Out of all the lines below, count those with the word "stop". Give the number only.
━━━ SUPPLIED DATA ━━━
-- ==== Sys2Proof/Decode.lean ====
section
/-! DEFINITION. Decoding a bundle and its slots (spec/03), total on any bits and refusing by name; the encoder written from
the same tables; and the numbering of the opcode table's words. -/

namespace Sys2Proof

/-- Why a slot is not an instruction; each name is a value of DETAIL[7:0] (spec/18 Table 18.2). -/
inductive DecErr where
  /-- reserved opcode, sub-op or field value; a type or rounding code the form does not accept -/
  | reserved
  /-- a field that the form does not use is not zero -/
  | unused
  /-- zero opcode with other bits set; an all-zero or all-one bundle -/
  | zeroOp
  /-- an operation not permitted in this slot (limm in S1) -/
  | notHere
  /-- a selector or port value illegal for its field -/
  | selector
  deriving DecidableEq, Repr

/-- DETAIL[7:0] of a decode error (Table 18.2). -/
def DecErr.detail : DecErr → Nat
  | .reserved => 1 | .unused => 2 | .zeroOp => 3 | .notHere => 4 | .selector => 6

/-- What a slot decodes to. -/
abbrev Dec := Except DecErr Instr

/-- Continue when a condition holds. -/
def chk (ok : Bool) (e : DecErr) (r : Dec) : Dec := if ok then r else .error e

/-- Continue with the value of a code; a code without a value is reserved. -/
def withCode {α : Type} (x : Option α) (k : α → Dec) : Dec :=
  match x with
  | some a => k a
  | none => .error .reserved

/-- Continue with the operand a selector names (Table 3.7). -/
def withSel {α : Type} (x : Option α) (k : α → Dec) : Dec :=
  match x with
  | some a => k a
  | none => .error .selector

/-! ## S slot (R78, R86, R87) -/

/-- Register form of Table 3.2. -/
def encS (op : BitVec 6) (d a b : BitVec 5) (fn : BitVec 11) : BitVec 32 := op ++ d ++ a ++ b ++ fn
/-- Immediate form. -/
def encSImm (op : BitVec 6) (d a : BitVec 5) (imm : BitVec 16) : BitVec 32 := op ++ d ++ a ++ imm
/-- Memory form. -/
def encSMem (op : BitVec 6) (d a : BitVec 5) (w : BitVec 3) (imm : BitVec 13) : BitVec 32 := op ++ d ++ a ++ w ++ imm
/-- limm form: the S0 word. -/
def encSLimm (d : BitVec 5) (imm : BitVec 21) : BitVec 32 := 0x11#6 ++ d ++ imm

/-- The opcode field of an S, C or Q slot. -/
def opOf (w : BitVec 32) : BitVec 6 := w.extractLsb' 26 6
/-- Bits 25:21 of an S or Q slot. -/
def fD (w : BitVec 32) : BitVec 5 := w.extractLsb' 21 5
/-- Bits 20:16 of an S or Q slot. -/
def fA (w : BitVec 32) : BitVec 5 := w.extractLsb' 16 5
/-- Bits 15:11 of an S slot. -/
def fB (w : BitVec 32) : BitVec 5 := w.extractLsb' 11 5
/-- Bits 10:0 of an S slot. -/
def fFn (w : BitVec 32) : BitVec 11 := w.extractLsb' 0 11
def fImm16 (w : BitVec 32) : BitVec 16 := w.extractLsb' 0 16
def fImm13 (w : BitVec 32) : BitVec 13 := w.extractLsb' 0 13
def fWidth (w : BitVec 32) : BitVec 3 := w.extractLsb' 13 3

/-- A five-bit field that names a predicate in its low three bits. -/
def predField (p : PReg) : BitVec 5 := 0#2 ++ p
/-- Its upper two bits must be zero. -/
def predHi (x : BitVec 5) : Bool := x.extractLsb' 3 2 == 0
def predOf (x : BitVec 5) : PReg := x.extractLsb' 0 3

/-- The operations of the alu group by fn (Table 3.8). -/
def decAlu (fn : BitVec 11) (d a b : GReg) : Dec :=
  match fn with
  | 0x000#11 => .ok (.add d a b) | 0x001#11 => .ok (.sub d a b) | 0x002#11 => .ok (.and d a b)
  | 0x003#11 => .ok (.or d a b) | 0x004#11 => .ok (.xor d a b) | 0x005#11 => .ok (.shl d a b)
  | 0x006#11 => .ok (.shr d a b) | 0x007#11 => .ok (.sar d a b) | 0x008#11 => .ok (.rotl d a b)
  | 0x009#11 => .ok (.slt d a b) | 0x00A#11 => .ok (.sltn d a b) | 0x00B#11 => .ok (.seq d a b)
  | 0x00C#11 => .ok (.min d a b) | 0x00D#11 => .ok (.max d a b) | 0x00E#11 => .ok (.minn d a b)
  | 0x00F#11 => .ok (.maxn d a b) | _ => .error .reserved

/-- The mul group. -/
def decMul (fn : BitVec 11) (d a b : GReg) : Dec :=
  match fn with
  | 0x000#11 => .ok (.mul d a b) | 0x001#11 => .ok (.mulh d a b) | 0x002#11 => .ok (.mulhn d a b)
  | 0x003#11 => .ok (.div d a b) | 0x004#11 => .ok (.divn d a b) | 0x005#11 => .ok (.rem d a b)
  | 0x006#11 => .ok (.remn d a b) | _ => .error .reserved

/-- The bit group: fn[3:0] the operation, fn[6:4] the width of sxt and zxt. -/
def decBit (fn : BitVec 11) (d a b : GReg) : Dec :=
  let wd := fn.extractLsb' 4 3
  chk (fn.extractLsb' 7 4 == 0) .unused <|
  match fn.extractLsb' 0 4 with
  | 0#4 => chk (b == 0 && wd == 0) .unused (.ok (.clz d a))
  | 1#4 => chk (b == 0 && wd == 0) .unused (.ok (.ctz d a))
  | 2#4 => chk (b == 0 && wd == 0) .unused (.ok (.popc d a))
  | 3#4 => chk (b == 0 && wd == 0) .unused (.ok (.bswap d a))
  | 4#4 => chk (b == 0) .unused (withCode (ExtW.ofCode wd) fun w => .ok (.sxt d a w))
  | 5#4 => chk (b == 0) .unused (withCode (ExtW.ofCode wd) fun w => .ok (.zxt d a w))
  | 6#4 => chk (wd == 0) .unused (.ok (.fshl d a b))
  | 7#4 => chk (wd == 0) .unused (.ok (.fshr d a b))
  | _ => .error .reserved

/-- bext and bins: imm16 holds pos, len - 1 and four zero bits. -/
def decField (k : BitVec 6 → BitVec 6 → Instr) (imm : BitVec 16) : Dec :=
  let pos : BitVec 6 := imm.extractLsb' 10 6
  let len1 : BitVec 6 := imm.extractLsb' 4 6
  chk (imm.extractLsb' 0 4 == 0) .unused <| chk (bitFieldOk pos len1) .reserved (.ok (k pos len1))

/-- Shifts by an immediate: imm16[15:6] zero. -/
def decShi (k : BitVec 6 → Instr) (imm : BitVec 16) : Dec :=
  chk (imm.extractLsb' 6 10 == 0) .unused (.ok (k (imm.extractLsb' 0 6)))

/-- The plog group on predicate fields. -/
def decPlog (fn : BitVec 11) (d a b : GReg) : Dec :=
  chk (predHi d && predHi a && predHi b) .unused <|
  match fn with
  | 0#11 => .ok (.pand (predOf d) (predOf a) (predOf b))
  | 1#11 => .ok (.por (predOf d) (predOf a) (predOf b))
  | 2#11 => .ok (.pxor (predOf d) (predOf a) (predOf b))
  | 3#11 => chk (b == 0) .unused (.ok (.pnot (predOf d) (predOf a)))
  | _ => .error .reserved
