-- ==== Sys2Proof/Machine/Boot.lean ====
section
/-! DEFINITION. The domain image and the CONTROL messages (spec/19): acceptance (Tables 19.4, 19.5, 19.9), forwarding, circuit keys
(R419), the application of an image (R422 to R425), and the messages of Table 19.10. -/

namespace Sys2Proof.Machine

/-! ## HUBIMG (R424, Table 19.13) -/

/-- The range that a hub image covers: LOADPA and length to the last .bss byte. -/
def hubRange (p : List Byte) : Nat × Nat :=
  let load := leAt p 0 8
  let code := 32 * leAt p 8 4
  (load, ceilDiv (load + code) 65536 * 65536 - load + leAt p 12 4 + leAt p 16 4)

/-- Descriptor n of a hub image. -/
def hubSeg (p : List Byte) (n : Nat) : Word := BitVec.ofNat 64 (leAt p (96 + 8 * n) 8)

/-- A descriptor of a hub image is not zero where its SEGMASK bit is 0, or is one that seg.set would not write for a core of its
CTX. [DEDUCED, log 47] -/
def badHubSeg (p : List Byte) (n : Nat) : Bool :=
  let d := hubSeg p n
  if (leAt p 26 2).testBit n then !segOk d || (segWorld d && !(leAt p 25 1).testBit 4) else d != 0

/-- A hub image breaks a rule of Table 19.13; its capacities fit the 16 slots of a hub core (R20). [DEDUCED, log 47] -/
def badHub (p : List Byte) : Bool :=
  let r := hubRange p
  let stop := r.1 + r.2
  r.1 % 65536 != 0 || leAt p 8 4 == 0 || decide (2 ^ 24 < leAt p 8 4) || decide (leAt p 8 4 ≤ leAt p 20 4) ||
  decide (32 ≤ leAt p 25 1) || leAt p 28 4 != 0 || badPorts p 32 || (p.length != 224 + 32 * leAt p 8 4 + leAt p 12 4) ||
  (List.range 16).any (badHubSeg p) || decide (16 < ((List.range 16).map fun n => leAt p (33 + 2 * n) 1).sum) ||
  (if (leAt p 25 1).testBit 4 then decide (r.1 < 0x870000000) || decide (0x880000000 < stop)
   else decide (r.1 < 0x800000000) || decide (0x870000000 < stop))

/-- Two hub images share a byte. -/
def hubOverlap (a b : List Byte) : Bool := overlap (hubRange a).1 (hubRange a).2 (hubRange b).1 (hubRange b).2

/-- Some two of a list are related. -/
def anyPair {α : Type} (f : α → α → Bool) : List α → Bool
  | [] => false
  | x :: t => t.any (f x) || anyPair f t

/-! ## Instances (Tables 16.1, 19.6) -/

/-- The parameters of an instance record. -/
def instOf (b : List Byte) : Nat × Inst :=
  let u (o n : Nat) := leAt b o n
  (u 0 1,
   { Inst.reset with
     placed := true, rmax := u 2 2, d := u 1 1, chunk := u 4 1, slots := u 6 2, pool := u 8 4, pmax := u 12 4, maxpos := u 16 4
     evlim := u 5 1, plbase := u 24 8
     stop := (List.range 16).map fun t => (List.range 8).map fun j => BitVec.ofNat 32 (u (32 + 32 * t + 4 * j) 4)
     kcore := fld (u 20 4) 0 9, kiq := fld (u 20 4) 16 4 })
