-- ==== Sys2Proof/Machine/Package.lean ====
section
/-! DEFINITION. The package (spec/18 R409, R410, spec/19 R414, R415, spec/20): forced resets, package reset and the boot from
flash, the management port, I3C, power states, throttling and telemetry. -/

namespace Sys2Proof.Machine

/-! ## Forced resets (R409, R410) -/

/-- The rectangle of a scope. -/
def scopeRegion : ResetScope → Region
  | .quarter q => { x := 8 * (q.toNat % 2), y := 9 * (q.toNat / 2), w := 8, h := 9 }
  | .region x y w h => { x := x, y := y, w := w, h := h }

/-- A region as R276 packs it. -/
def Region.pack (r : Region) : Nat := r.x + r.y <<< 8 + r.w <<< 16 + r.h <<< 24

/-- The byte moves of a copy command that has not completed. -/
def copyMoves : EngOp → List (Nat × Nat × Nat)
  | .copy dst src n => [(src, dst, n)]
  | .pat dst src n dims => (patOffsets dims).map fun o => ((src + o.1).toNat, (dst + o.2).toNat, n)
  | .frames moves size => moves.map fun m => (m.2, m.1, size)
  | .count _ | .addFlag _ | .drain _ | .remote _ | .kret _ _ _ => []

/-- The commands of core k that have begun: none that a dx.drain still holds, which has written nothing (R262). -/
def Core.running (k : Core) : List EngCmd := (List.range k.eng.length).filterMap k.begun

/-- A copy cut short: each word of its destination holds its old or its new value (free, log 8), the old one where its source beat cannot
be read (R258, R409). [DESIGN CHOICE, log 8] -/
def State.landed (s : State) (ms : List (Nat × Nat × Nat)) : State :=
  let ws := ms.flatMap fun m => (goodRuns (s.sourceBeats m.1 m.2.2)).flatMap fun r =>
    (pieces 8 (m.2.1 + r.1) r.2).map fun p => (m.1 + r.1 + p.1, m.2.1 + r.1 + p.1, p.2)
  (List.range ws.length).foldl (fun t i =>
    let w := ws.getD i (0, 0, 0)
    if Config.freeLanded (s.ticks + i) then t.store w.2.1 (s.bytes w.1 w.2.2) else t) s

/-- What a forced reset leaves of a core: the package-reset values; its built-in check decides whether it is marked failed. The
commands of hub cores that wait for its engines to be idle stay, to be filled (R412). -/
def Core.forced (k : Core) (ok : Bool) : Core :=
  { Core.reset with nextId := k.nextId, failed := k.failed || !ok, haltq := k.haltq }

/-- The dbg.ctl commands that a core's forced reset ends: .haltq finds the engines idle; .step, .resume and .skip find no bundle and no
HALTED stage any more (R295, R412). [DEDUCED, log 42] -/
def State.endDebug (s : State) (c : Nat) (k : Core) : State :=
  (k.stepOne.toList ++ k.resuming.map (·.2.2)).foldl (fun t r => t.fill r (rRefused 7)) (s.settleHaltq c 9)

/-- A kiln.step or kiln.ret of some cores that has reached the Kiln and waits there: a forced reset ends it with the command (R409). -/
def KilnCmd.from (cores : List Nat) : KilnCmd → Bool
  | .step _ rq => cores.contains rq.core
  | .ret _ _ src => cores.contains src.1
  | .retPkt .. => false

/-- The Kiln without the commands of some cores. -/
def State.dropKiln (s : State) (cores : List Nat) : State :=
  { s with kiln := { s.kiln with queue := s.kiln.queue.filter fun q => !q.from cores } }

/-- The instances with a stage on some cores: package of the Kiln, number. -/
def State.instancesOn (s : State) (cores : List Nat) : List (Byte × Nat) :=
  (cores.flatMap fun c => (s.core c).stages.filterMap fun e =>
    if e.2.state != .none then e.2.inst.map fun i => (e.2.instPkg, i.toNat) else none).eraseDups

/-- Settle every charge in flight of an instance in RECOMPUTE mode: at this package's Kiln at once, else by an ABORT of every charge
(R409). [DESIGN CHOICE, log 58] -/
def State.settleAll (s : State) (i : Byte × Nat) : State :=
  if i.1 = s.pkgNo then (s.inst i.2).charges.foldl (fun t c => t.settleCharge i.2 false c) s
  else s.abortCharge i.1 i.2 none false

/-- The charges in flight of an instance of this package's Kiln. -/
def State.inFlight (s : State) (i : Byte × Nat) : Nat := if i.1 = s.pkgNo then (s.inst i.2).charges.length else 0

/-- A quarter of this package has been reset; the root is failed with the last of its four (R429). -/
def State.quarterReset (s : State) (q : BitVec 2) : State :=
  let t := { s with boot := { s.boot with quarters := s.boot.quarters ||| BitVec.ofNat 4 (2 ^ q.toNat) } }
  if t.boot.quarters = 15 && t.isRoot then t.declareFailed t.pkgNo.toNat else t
━━━
WORKED SOLUTION:
4